**Your task**
Somewhere below are a line with "else if x.st = 1 ∧ t.kind = .memWr" and a later line with "let ok := if". Output exactly those lines and all lines between them.

[Material supplied — start]

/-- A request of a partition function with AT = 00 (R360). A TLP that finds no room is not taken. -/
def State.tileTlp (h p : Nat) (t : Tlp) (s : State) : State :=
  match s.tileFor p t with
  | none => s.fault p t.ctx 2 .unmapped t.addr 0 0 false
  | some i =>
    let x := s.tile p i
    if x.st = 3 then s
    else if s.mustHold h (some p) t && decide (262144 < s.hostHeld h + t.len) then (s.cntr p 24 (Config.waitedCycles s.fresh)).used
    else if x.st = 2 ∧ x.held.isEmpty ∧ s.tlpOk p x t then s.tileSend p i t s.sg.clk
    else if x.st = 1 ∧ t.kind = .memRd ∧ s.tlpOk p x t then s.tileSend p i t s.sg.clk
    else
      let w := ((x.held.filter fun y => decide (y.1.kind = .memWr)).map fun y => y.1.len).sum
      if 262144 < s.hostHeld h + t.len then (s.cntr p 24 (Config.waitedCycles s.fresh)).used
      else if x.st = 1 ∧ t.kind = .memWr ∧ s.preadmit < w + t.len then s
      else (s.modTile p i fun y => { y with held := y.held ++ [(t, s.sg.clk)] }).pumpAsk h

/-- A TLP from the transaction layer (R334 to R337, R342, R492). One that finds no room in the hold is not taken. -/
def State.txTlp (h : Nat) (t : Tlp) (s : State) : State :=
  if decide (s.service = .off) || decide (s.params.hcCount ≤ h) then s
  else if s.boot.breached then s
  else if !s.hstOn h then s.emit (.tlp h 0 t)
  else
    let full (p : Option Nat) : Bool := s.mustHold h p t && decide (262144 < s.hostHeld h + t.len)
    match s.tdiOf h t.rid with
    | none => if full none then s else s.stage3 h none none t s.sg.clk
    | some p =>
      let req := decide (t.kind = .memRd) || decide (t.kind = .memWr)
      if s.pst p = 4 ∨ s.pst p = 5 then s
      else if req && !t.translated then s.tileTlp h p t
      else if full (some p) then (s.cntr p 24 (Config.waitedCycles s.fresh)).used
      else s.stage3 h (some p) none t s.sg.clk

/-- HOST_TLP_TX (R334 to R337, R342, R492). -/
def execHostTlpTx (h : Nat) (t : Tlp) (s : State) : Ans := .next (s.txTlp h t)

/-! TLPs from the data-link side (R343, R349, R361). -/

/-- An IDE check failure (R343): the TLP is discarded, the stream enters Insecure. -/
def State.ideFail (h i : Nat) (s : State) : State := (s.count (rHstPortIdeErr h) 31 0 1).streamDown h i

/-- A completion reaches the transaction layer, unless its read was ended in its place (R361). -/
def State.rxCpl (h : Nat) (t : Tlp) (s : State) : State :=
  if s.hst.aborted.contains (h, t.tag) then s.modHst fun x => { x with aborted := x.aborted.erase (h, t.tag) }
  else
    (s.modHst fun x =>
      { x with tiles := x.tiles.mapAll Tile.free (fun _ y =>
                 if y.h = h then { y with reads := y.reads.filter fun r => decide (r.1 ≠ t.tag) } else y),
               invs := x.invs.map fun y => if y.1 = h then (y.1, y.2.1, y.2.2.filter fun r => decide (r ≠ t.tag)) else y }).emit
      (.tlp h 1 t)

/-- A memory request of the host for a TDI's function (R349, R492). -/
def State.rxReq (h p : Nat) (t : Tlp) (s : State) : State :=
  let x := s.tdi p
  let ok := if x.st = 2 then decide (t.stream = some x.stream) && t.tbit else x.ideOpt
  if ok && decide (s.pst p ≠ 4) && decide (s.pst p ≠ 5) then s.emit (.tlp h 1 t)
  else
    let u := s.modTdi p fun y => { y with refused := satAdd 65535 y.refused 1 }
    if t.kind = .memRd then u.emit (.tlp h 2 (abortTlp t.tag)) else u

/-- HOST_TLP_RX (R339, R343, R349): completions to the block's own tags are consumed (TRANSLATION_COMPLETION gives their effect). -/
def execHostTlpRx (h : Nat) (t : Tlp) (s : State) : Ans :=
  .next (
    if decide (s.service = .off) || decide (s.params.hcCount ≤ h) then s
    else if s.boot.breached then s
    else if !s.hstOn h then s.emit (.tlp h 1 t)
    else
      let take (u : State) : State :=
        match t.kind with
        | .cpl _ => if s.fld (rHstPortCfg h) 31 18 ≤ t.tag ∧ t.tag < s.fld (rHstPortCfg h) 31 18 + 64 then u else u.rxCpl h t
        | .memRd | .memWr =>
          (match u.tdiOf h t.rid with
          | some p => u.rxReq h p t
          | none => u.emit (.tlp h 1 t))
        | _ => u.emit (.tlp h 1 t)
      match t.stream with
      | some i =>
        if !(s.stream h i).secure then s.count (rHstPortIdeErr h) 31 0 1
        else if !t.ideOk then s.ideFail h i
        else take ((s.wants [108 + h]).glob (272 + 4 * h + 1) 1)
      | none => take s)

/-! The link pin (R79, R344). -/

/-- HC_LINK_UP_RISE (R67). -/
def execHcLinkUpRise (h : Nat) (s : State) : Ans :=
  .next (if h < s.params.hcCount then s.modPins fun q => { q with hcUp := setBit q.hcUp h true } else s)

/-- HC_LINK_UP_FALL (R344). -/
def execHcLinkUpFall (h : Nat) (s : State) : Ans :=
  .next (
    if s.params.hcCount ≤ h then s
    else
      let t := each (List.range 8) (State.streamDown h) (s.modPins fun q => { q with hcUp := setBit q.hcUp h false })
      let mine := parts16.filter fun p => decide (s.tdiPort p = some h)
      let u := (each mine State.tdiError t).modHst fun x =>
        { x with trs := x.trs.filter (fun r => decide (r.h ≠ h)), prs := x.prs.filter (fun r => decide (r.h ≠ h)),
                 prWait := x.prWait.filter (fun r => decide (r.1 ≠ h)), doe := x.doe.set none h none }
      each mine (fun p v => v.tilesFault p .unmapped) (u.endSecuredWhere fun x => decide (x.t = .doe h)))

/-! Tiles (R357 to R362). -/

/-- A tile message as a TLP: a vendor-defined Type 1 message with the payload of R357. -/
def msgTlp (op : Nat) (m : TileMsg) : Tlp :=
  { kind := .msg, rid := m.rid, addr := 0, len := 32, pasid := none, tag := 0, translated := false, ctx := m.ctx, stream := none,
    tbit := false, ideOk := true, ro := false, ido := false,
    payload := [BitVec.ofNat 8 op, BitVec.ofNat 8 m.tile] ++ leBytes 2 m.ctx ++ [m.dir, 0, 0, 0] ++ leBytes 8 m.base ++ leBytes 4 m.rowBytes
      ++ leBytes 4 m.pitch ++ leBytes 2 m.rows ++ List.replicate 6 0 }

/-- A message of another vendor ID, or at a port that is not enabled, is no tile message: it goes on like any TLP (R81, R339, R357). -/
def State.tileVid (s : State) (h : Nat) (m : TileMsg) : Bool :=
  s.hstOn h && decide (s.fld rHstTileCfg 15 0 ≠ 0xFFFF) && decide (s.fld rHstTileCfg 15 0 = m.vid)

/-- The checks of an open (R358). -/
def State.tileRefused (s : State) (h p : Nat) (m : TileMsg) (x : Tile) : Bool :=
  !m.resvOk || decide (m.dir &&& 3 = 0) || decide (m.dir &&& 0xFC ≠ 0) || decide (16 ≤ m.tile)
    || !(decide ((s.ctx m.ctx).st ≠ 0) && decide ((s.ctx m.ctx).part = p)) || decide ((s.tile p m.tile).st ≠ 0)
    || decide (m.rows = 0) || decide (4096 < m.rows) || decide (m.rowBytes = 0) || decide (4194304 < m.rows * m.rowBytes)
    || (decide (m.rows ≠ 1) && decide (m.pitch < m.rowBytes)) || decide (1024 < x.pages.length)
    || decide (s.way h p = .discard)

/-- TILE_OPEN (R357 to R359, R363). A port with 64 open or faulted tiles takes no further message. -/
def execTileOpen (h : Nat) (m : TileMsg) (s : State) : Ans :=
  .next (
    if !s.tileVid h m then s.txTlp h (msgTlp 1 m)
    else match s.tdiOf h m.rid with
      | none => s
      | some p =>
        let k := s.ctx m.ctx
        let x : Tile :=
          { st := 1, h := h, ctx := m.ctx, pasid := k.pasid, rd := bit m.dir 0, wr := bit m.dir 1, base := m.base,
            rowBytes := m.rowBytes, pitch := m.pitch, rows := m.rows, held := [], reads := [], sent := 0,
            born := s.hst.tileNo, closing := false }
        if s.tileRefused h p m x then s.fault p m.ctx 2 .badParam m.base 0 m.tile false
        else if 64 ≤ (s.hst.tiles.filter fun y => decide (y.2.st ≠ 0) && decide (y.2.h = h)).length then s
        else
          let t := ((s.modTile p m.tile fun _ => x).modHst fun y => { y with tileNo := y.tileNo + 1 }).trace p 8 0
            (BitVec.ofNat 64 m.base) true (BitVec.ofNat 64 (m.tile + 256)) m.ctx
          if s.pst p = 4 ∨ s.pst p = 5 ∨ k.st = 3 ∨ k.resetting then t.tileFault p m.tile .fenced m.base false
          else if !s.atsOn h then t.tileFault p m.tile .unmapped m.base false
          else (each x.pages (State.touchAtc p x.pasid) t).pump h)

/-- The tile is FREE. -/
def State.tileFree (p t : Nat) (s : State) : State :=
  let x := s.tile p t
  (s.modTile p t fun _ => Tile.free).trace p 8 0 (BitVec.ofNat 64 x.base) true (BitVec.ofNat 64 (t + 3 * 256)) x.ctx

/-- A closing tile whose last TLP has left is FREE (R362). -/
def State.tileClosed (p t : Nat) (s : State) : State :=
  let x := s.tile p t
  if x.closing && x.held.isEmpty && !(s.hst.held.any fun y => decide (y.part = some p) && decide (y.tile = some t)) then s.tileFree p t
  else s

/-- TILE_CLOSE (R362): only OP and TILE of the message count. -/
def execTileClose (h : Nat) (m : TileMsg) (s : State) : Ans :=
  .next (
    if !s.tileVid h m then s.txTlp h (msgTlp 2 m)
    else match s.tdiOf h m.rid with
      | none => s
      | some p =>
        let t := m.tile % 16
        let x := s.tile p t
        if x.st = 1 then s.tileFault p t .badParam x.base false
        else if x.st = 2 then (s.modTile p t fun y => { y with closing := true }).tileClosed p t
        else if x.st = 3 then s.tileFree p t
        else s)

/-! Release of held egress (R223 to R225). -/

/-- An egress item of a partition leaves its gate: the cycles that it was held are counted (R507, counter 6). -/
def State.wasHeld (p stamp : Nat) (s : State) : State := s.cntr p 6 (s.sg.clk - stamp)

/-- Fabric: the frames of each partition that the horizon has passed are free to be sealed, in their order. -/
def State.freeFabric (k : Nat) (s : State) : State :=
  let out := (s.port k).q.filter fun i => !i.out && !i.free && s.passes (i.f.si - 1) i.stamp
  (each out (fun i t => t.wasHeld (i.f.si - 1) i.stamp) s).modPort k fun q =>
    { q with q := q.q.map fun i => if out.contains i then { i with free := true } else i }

[Material supplied — finish]

**Written answer**
      else if x.st = 1 ∧ t.kind = .memWr ∧ s.preadmit < w + t.len then s
      else (s.modTile p i fun y => { y with held := y.held ++ [(t, s.sg.clk)] }).pumpAsk h

/-- A TLP from the transaction layer (R334 to R337, R342, R492). One that finds no room in the hold is not taken. -/
def State.txTlp (h : Nat) (t : Tlp) (s : State) : State :=
  if decide (s.service = .off) || decide (s.params.hcCount ≤ h) then s
  else if s.boot.breached then s
  else if !s.hstOn h then s.emit (.tlp h 0 t)
  else
    let full (p : Option Nat) : Bool := s.mustHold h p t && decide (262144 < s.hostHeld h + t.len)
    match s.tdiOf h t.rid with
    | none => if full none then s else s.stage3 h none none t s.sg.clk
    | some p =>
      let req := decide (t.kind = .memRd) || decide (t.kind = .memWr)
      if s.pst p = 4 ∨ s.pst p = 5 then s
      else if req && !t.translated then s.tileTlp h p t
      else if full (some p) then (s.cntr p 24 (Config.waitedCycles s.fresh)).used
      else s.stage3 h (some p) none t s.sg.clk

/-- HOST_TLP_TX (R334 to R337, R342, R492). -/
def execHostTlpTx (h : Nat) (t : Tlp) (s : State) : Ans := .next (s.txTlp h t)

/-! TLPs from the data-link side (R343, R349, R361). -/

/-- An IDE check failure (R343): the TLP is discarded, the stream enters Insecure. -/
def State.ideFail (h i : Nat) (s : State) : State := (s.count (rHstPortIdeErr h) 31 0 1).streamDown h i

/-- A completion reaches the transaction layer, unless its read was ended in its place (R361). -/
def State.rxCpl (h : Nat) (t : Tlp) (s : State) : State :=
  if s.hst.aborted.contains (h, t.tag) then s.modHst fun x => { x with aborted := x.aborted.erase (h, t.tag) }
  else
    (s.modHst fun x =>
      { x with tiles := x.tiles.mapAll Tile.free (fun _ y =>
                 if y.h = h then { y with reads := y.reads.filter fun r => decide (r.1 ≠ t.tag) } else y),
               invs := x.invs.map fun y => if y.1 = h then (y.1, y.2.1, y.2.2.filter fun r => decide (r ≠ t.tag)) else y }).emit
      (.tlp h 1 t)

/-- A memory request of the host for a TDI's function (R349, R492). -/
def State.rxReq (h p : Nat) (t : Tlp) (s : State) : State :=
  let x := s.tdi p
  let ok := if x.st = 2 then decide (t.stream = some x.stream) && t.tbit else x.ideOpt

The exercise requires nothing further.